Task to carry out: Return the following from the records below: each line, word for word, starting with the line that contains "def execSiftReq (l" and going on through the line that contains "def execMapChange (l", with nothing outside that range.

Stored items
————

/-- Copies the lists of a vertex block to the device area and rewrites `nbr_off` (R143). The old home sends the lists of the
records that pass R110: one whose list has not come keeps failing it here, and one of degree 0 has no list to copy
(DESIGN CHOICE, log entry 22). -/
def State.adoptLists (s : State) (who : Nat × Nat) (dev : Nat) (g : Graph) : List Nat → Bytes → Option (Bytes × State)
  | [], b => some (b, s)
  | i :: r, b =>
    let off := bfld b (16 * i) 8 0 48
    let deg := fieldAt b (16 * i + 8) 4
    let flags := fieldAt b (16 * i + 8) 8
    if !bitAt flags 32 then s.adoptLists who dev g r b
    else if deg = 0 then s.adoptLists who dev g r (if off ≤ g.nsize then b else moveOff b i (min g.nsplit g.nsize))
    else
      match s.stagedList dev 2 g.id g.entSize off deg, (if bitAt flags 33 then s.stagedList dev 3 g.id 4 off deg else some []) with
      | some l, some p => do
        let a ← s.areaFor g deg
        let s ← s.putList who g.port g.ndir g.entSize a l
        let s ← s.putList who g.port g.pdir 4 a p
        { s with areas := s.areas ++ [(g.id, a, deg)] }.adoptLists who dev g r (moveOff b i a)
      | _, _ => s.adoptLists who dev g r (if g.nsize < off + deg then b else moveOff b i (2 ^ 48 - 1))

/-- Units from the one of most free Crumbs down, the lowest first on a tie. -/
def State.byFree (s : State) (p first n : Nat) : List Nat := sortBy (fun u => 2 ^ 64 - s.freeCrumbs p u) (rangeFrom first n)

/-- The chunk a copied block takes: in its own tier where the pool has one there, else in tier 1 (R309). -/
def State.copyChunk (s : State) (p tier c : Nat) : Option (Nat × Nat × Nat × State) :=
  let tryTier (k : Nat) : Option (Nat × Nat × Nat × State) :=
    (if k = 0 then s.byFree p 0 8 else s.byFree p (6 + 2 * k) 2).findSome? fun u =>
      (s.allocChunk p u c).map fun x => (k, u, x.1, x.2)
  (tryTier tier).orElse fun _ => tryTier 1

/-- A block of this entry may be stored at a width: rows no narrower than their table's `narrowest` (R72), the rest at 0. -/
def State.widthOk (s : State) (e : EntryRef) (w : Nat) : Bool :=
  if e.kind.val = 0 then (match s.tableOf e.id.toNat with
    | some t => decide (w ≤ t.narrowest)
    | none => false)
  else w == 0

/-- Stores a copied block: 0, or the status that refuses it. -/
def State.storeCopy (s : State) (who : Nat × Nat) (dev : Nat) (e : EntryRef) (tier w : Nat) (b : Bytes) : Nat × State :=
  match s.entryDir e with
  | none => (if e.kind.val = 0 then rsTableInvalid else rsGraphInvalid, s)
  | some (dir, n, p) =>
    if n ≤ e.index ∨ b.length ≠ s.entryLen e w ∨ w = 3 ∨ !s.widthOk e w then (rsBadDescriptor, s)
    else
      let lists : Option (Bytes × State) := match e.kind.val, s.graphOf e.id.toNat with
        | 1, some g => s.adoptLists who dev g (List.range 16) b
        | _, _ => some (b, s)
      match lists, s.entryChunk e w with
      | some (b, s'), some c =>
        match s'.copyChunk p tier c with
        | none => (rsNuOverflow, s)
        | some (k, u, off, s') =>
          let old := s'.dirEnt dir e.index
          let s' := match old.unit, s'.entryChunk e old.width with
            | some ou, some oc => if old.present then s'.freeChunk p ou old.off oc else s'
            | _, _ => s'
          let s' := s'.sifterWrite who (unitBase u + off) b
          (rsOk, s'.putDir dir e.index ⟨(⟨0, 0, 0⟩ : DirEnt).placed k w (unitFieldOf u) off, 0, 0⟩)
      | _, _ => (rsNuOverflow, s)

/-- A sweep of a graph is where a device's blocks of it may come: the iteration here is computed, and the sender, whose next marker
waits for its move, has sent none for it; so both are in one iteration, and each vertex is computed once in it (R143). -/
def State.sweepTakes (s : State) (g dev : Nat) : Bool := match s.sweepOf g with
  | some w => w.computed && !(s.marksOf w).any fun m => m.1 == dev
  | none => true

/-- BLOCK_COPY at the new home (R102, R143, R309). A vertex block waits until the iteration under way is computed. A device in hardware mode accepts shards only while its
load of the last epoch is below the threshold (Table 16-13). -/
def blockCopy (l : LinkIx) (s : State) : State :=
  if !s.running then s
  else
    match s.takeMsg l.val clRq 6 with
    | none => s
    | some (m, t) =>
      if bfld m.body 0 8 0 3 ≠ 0 ∧ !s.sweepTakes (bfld m.body 8 8 0 12) m.head.src then s
      else
      let s := t
      let w := fieldAt m.body 0 8
      let x := fieldAt m.body 8 8
      let kind := fld w 0 3
      let index := bfld m.body 16 8 0 48
      let n := fieldAt m.body 24 4
      let b := slice m.body 32 n
      let i := m.head.info.toNat
      let who := whoRemote m.head.src (fld i 0 32)
      let load := (s.shardWindow.map fun v => fld v.2.toNat 0 32 + fld v.2.toNat 32 32).sum
      let s := s.newRemote m.head 6 false []
      let r : Nat × State :=
        if 3 < kind ∨ fld w 7 57 ≠ 0 ∨ fld x 17 47 ≠ 0 ∨ bfld m.body 16 8 48 16 ≠ 0 ∨ bfld m.body 24 8 32 32 ≠ 0 ∨ m.body.length ≠ 32 + roundUp n 8
            ∨ !zeroRange m.body (32 + n) (roundUp n 8 - n) then (rsBadDescriptor, s)
        else if !s.assisted 4 ∧ 2 ^ fld (s.dreg 0x1028) 8 6 ≤ load then (rsNuOverflow, s)
        else if 2 ≤ kind then
          let old := s.staged.filter fun y => !(y.dev == m.head.src && y.kind == kind && y.graph == fld x 0 16 && y.index == index)
          (rsOk, { s with staged := old ++ [⟨m.head.src, kind, fld x 0 16, index, b⟩] })
        else s.storeCopy who m.head.src ⟨⟨kind % 4, Nat.mod_lt _ (by decide)⟩, BitVec.ofNat 16 (fld x 0 16), bitAt x 16, index⟩ (fld w 3 2) (fld w 5 2) b
      (r.2.endRemote m.head.src (fld i 0 32) r.1 0 []).progress

/-- MG_ACK (R358). -/
def mgAck (l : LinkIx) (s : State) : State :=
  if !s.running then s
  else
    match s.takeMsg l.val clMg 7 with
    | some (m, s) => s.mgAcked m.head.src (fld m.head.info.toNat 0 16)
    | none => s

/-! ### Transit (R342) -/

/-- PACKET_TRANSIT: the oldest packet held for another device goes on. -/
def packetTransit (l : LinkIx) (s : State) : State :=
  if !s.running then s
  else
    match (s.link l.val).rxq.find? (fun p => p.cls != clLk && p.dst != s.devId) with
    | none => s
    | some p =>
      let s := s.modLink l.val fun k => { k with rxq := k.rxq.erase p, owed := k.owed.modify p.cls (· + p.units) }
      if p.hops = 2 then s.discard l.val dcHops
      else
        match s.routeOf p.dst with
        | some o => s.modLink o fun k => { k with txq := k.txq ++ [{ p with hops := p.hops + 1 }] }
        | none => s.discard l.val dcRoute

def execFence (l : LinkIx) (s : State) : Out := .next (fence l s)
def execFenceAck (l : LinkIx) (s : State) : Out := .next (fenceAck l s)
def execFabricTimeout (r : RingIx) (pos : Nat) (s : State) : Out := .next (fabricTimeout r pos s)
def execFabricFence (r : RingIx) (pos : Nat) (s : State) : Out := .next (fabricFence r pos s)
def execSiftReq (l : LinkIx) (s : State) : Out := .next (siftReq l s)
def execNuReq (l : LinkIx) (s : State) : Out := .next (nuReq l s)
def execForward (l : LinkIx) (s : State) : Out := .next (forward l s)
def execResult (l : LinkIx) (s : State) : Out := .next (result l s)
def execStatus (l : LinkIx) (s : State) : Out := .next (status l s)
def execPrepare (l : LinkIx) (s : State) : Out := .next (prepare l s)
def execAnswer (l : LinkIx) (s : State) : Out := .next (answer l s)
def execCommit (l : LinkIx) (s : State) : Out := .next (commit l s)
def execMapChange (l : LinkIx) (s : State) : Out := .next (mapChange l s)
def execMapAck (l : LinkIx) (s : State) : Out := .next (mapAck l s)
def execBlockCopy (l : LinkIx) (s : State) : Out := .next (blockCopy l s)
def execMgAck (l : LinkIx) (s : State) : Out := .next (mgAck l s)
def execPacketTransit (l : LinkIx) (s : State) : Out := .next (packetTransit l s)

end Sys2Proof.Machine
end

————

Output of the task:
def execSiftReq (l : LinkIx) (s : State) : Out := .next (siftReq l s)
def execNuReq (l : LinkIx) (s : State) : Out := .next (nuReq l s)
def execForward (l : LinkIx) (s : State) : Out := .next (forward l s)
def execResult (l : LinkIx) (s : State) : Out := .next (result l s)
def execStatus (l : LinkIx) (s : State) : Out := .next (status l s)
def execPrepare (l : LinkIx) (s : State) : Out := .next (prepare l s)
def execAnswer (l : LinkIx) (s : State) : Out := .next (answer l s)
def execCommit (l : LinkIx) (s : State) : Out := .next (commit l s)
def execMapChange (l : LinkIx) (s : State) : Out := .next (mapChange l s)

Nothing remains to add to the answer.